Глава 4. Кое-что из жизни Александра Антоновича рассказывает сестра

   Вы представляете, как это больно, когда вдруг перестаешь узнавать родного брата? Вот был человек, ты считала его верхом совершенства, преклонялась перед ним, и на твоих глазах он превращается в существо, совсем чуждое твоему идеалу, самому себе противоположное… Я ведь на шесть лет моложе Саши, он всегда был для меня идеалом… Пожалуй, я его считала скорее отцом, чем братом. Отец наш погиб на войне. В сорок пятом мне было восемь лет, а Саше четырнадцать, он в ремесленном учился и уже что-то там зарабатывал. Но не в этом даже дело. Он, например, задачки мне решать помогал, домашние задания, а я, сказать по правде, была в математике порядочная бестолочь. Ему ребята со двора свистят, а он не уйдет, пока все мне не растолкует. И никогда не воспитывал, не наставлял и подзатыльников не давал. Просто я с ним одним воздухом дышала, и это уже было воспитанием. Мать иногда и то срывалась, а он обладал какой-то совсем непонятной мне способностью понимать и прощать людей. Будто он всегда был старше всех на свете…

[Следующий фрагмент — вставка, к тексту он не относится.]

-- ==== Sys2Proof/Laws/State.lean ====
section
/-! SUPPORT. What each elementary update of the state leaves as it was, field by field, and what it makes of its own, so that no
proof unfolds a record update. -/

set_option Elab.async false

namespace Sys2Proof.Machine

/-! ## The whole state -/

@[simp] theorem State.setDev_dev (s : State) (d : Dev) : (s.setDev d).dev = d := rfl
@[simp] theorem State.setDev_nv (s : State) (d : Dev) : (s.setDev d).nv = s.nv := rfl
@[simp] theorem State.setDev_pending (s : State) (d : Dev) : (s.setDev d).pending = s.pending := rfl
@[simp] theorem State.setAll_dev (s : State) (r : Nv × Dev) : (s.setAll r).dev = r.2 := rfl
@[simp] theorem State.setAll_nv (s : State) (r : Nv × Dev) : (s.setAll r).nv = r.1 := rfl
@[simp] theorem State.setAll_pending (s : State) (r : Nv × Dev) : (s.setAll r).pending = s.pending := rfl
/-- A command without effect leaves the state itself. -/
@[simp] theorem State.setDev_same (s : State) : s.setDev s.dev = s := rfl
/-- A command without effect on either part of the state leaves the state itself. -/
@[simp] theorem State.setAll_same (s : State) : s.setAll (s.nv, s.dev) = s := rfl

/-! ## modLane -/

@[simp] theorem Dev.modLane_ports (d : Dev) (l : Nat) (f : Lane → Lane) : (d.modLane l f).ports = d.ports := rfl
@[simp] theorem Dev.modLane_crates (d : Dev) (l : Nat) (f : Lane → Lane) : (d.modLane l f).crates = d.crates := rfl
@[simp] theorem Dev.modLane_chutes (d : Dev) (l : Nat) (f : Lane → Lane) : (d.modLane l f).chutes = d.chutes := rfl
@[simp] theorem Dev.modLane_hatches (d : Dev) (l : Nat) (f : Lane → Lane) : (d.modLane l f).hatches = d.hatches := rfl
@[simp] theorem Dev.modLane_modules (d : Dev) (l : Nat) (f : Lane → Lane) : (d.modLane l f).modules = d.modules := rfl
@[simp] theorem Dev.modLane_stackTab (d : Dev) (l : Nat) (f : Lane → Lane) : (d.modLane l f).stackTab = d.stackTab := rfl
@[simp] theorem Dev.modLane_arb (d : Dev) (l : Nat) (f : Lane → Lane) : (d.modLane l f).arb = d.arb := rfl
@[simp] theorem Dev.modLane_time (d : Dev) (l : Nat) (f : Lane → Lane) : (d.modLane l f).time = d.time := rfl
@[simp] theorem Dev.modLane_log (d : Dev) (l : Nat) (f : Lane → Lane) : (d.modLane l f).log = d.log := rfl
@[simp] theorem Dev.modLane_inv (d : Dev) (l : Nat) (f : Lane → Lane) : (d.modLane l f).inv = d.inv := rfl
@[simp] theorem Dev.modLane_attic (d : Dev) (l : Nat) (f : Lane → Lane) : (d.modLane l f).attic = d.attic := rfl
@[simp] theorem Dev.modLane_tele (d : Dev) (l : Nat) (f : Lane → Lane) : (d.modLane l f).tele = d.tele := rfl
@[simp] theorem Dev.modLane_power (d : Dev) (l : Nat) (f : Lane → Lane) : (d.modLane l f).power = d.power := rfl
@[simp] theorem Dev.modLane_board (d : Dev) (l : Nat) (f : Lane → Lane) : (d.modLane l f).board = d.board := rfl
@[simp] theorem Dev.modLane_held (d : Dev) (l : Nat) (f : Lane → Lane) : (d.modLane l f).held = d.held := rfl
@[simp] theorem Dev.modLane_nextHeld (d : Dev) (l : Nat) (f : Lane → Lane) : (d.modLane l f).nextHeld = d.nextHeld := rfl
@[simp] theorem Dev.modLane_net (d : Dev) (l : Nat) (f : Lane → Lane) : (d.modLane l f).net = d.net := rfl
@[simp] theorem Dev.modLane_waits (d : Dev) (l : Nat) (f : Lane → Lane) : (d.modLane l f).waits = d.waits := rfl
@[simp] theorem Dev.modLane_consumed (d : Dev) (l : Nat) (f : Lane → Lane) : (d.modLane l f).consumed = d.consumed := rfl
@[simp] theorem Dev.modLane_contexts (d : Dev) (l : Nat) (f : Lane → Lane) : (d.modLane l f).contexts = d.contexts := rfl
@[simp] theorem Dev.modLane_holding (d : Dev) (l : Nat) (f : Lane → Lane) : (d.modLane l f).holding = d.holding := rfl
@[simp] theorem Dev.modLane_nacks (d : Dev) (l : Nat) (f : Lane → Lane) : (d.modLane l f).nacks = d.nacks := rfl
@[simp] theorem Dev.modLane_shadowRecs (d : Dev) (l : Nat) (f : Lane → Lane) : (d.modLane l f).shadowRecs = d.shadowRecs := rfl
@[simp] theorem Dev.modLane_versions (d : Dev) (l : Nat) (f : Lane → Lane) : (d.modLane l f).versions = d.versions := rfl
@[simp] theorem Dev.modLane_flows (d : Dev) (l : Nat) (f : Lane → Lane) : (d.modLane l f).flows = d.flows := rfl
@[simp] theorem Dev.modLane_fences (d : Dev) (l : Nat) (f : Lane → Lane) : (d.modLane l f).fences = d.fences := rfl
@[simp] theorem Dev.modLane_due (d : Dev) (l : Nat) (f : Lane → Lane) : (d.modLane l f).due = d.due := rfl
@[simp] theorem Dev.modLane_out (d : Dev) (l : Nat) (f : Lane → Lane) : (d.modLane l f).out = d.out := rfl
@[simp] theorem Dev.modLane_draws (d : Dev) (l : Nat) (f : Lane → Lane) : (d.modLane l f).draws = d.draws := rfl
@[simp] theorem Dev.modLane_mac (d : Dev) (l : Nat) (f : Lane → Lane) : (d.modLane l f).mac = d.mac := rfl
@[simp] theorem Dev.modLane_shadows (d : Dev) (l : Nat) (f : Lane → Lane) : (d.modLane l f).shadows = d.shadows := rfl
@[simp] theorem Dev.modLane_atticWaits (d : Dev) (l : Nat) (f : Lane → Lane) : (d.modLane l f).atticWaits = d.atticWaits := rfl
/-- `modLane` changes the one that it names. -/
@[simp] theorem Dev.modLane_lane (d : Dev) (l m : Nat) (f : Lane → Lane) :
    (d.modLane l f).lane m = if m = l then f (d.lane l) else d.lane m := Tab.get_upd _ _ _ _ _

   Но я слишком далеко забралась, а вам надо поближе. Как объяснить? Мне кажется… нет, я уверена, что всему причина – смерть Тамары, Сашиной жены. Она мне ровесница и умерла сорока двух лет… Рак крови… Это невозможно вообразить. Такая обаятельная женщина… Умница, веселая, работящая… В тридцать четыре года защитить докторскую диссертацию – это не каждому дано, правда? А у нее маленькая дочь на руках, и дом сама вела, и работу не оставляла.

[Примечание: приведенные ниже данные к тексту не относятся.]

-- ==== Sys2Proof/Laws/Verdict.lean ====
section
/-! SUPPORT. What lets a commit pass its checks, one premise for each check (R310 to R312). -/

namespace Sys2Proof.Machine

/-- Of the coupled checks: what lets a commit pass, check by check (R311). -/
theorem coupledCheck_ok {v : Nv} {d : Dev} {staged : List (Nat × Nat)} {x : Nat} {b : Tab Nat} {q : Dev}
    (hb : d.putStaged d.baseBefore staged = b) (hq : d.devAt x = q)
    (old : (d.pendingOld d.baseBefore b ((staged.map (·.1)).filter (fun a => isStaged (a / 256) (a % 256)))).cells.isEmpty = true)
    (config : (d.under b {}).configFault = none) (version : q.versionFault staged = none)
    (share : (q.under b {}).shareFault = none) (move : (q.remapFault (d.remapsOf d.baseBefore b)).1 = none)
    (chute : d.chuteWriteFault staged = none) (action : d.actionFault v (d.under b {}) staged x = none)
    (anchor : d.anchorFault (d.under d.baseBefore {}) (d.under b {}) staged x = none)
    (context : (((q.remapFault (d.remapsOf d.baseBefore b)).2.under (q.under b d.inv.held).inv.base
      (q.under b d.inv.held).inv.held).contextFault staged).1 = none)
    (forced : (((q.remapFault (d.remapsOf d.baseBefore b)).2.under (q.under b d.inv.held).inv.base
      (q.under b d.inv.held).inv.held).contextFault staged).2.overrideFault staged = none) :
    d.coupledCheck v staged x = {} := by
  subst hb hq
  unfold Dev.coupledCheck
  simp only [old, config, version, share, move, chute, action, anchor, context, forced, if_true, List.findSome?_cons, id,
    List.findSome?_nil]

/-- Of all the checks of a commit: what lets it pass (R310, R312). -/
theorem verdict_ok_of {v : Nv} {d : Dev} {session x : Nat} {staged : List (Nat × Nat)} {b : Tab Nat}
    (hb : d.putStaged d.baseBefore staged = b) (near : d.step + d.cfg 0xF000 1 ≤ x) (room : d.inv.sealed.length < 16)
    (order : d.inv.sealed.any (fun s => decide (x ≤ s.step)) = false) (item : d.itemFault b = none)
    (life : d.lifeFault v session staged = none) (conflict : d.itemsConflict b = none)
    (coupled : d.coupledCheck v staged x = {}) (late : (d.now : Int) ≤ d.crossing x - 16 * 65536000) :
    (d.verdict v session staged x).status = .ok := by
  subst hb
  unfold Dev.verdict
  simp only [order, item, life, conflict, coupled, Bool.false_eq_true, if_false, ne_eq, not_true_eq_false]
  rw [if_neg (by omega), if_neg (by omega), if_neg (by omega)]

end Sys2Proof.Machine
end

   Мы с нею дружили еще с шестидесятого года, можно сказать – со дня их свадьбы. Они с Сашей поженились, когда она только-только окончила институт и приехала в наш город по распределению. И Саша любил ее с первого дня.
   Я нисколько не преувеличиваю; с того самого дня и до самой ее смерти… нет, до своей смерти… Саша любил ее так что готов был прыгнуть из окна, лечь под поезд. Ну все, что хотите. Он девятнадцать лет каждый день – понимаете, каждый день – встречал ее у института после работы… А когда она уезжала в командировки по заводам, каждый день посылал письма. Как они друг друга любили, думаю, вряд ли кто любит, я, во всяком случае, других примеров не видела.
   Правда, как-то Тамара, это уже незадолго до смерти примерно за полгода, жаловалась мне, что у них с Сашей был разговор на щепетильную тему. Знаете, бывает когда жена зарабатывает намного больше мужа, то муж чувствует себя ущемленным, и на этой почве получаются разлады. Оказывается, спровоцировала разговор их ненаглядная доченька Лена. Он пытался в чем-то ее ограничить кажется, не позволял носить Тамарины серьги, – а она говорит: «Ты, отец, молчи, ты тут не хозяин, мама шестьсот получает, а ты двести пятьдесят». Вот так… Но Саша с Тамарой вскоре объяснились, и он забыл об этом и думать…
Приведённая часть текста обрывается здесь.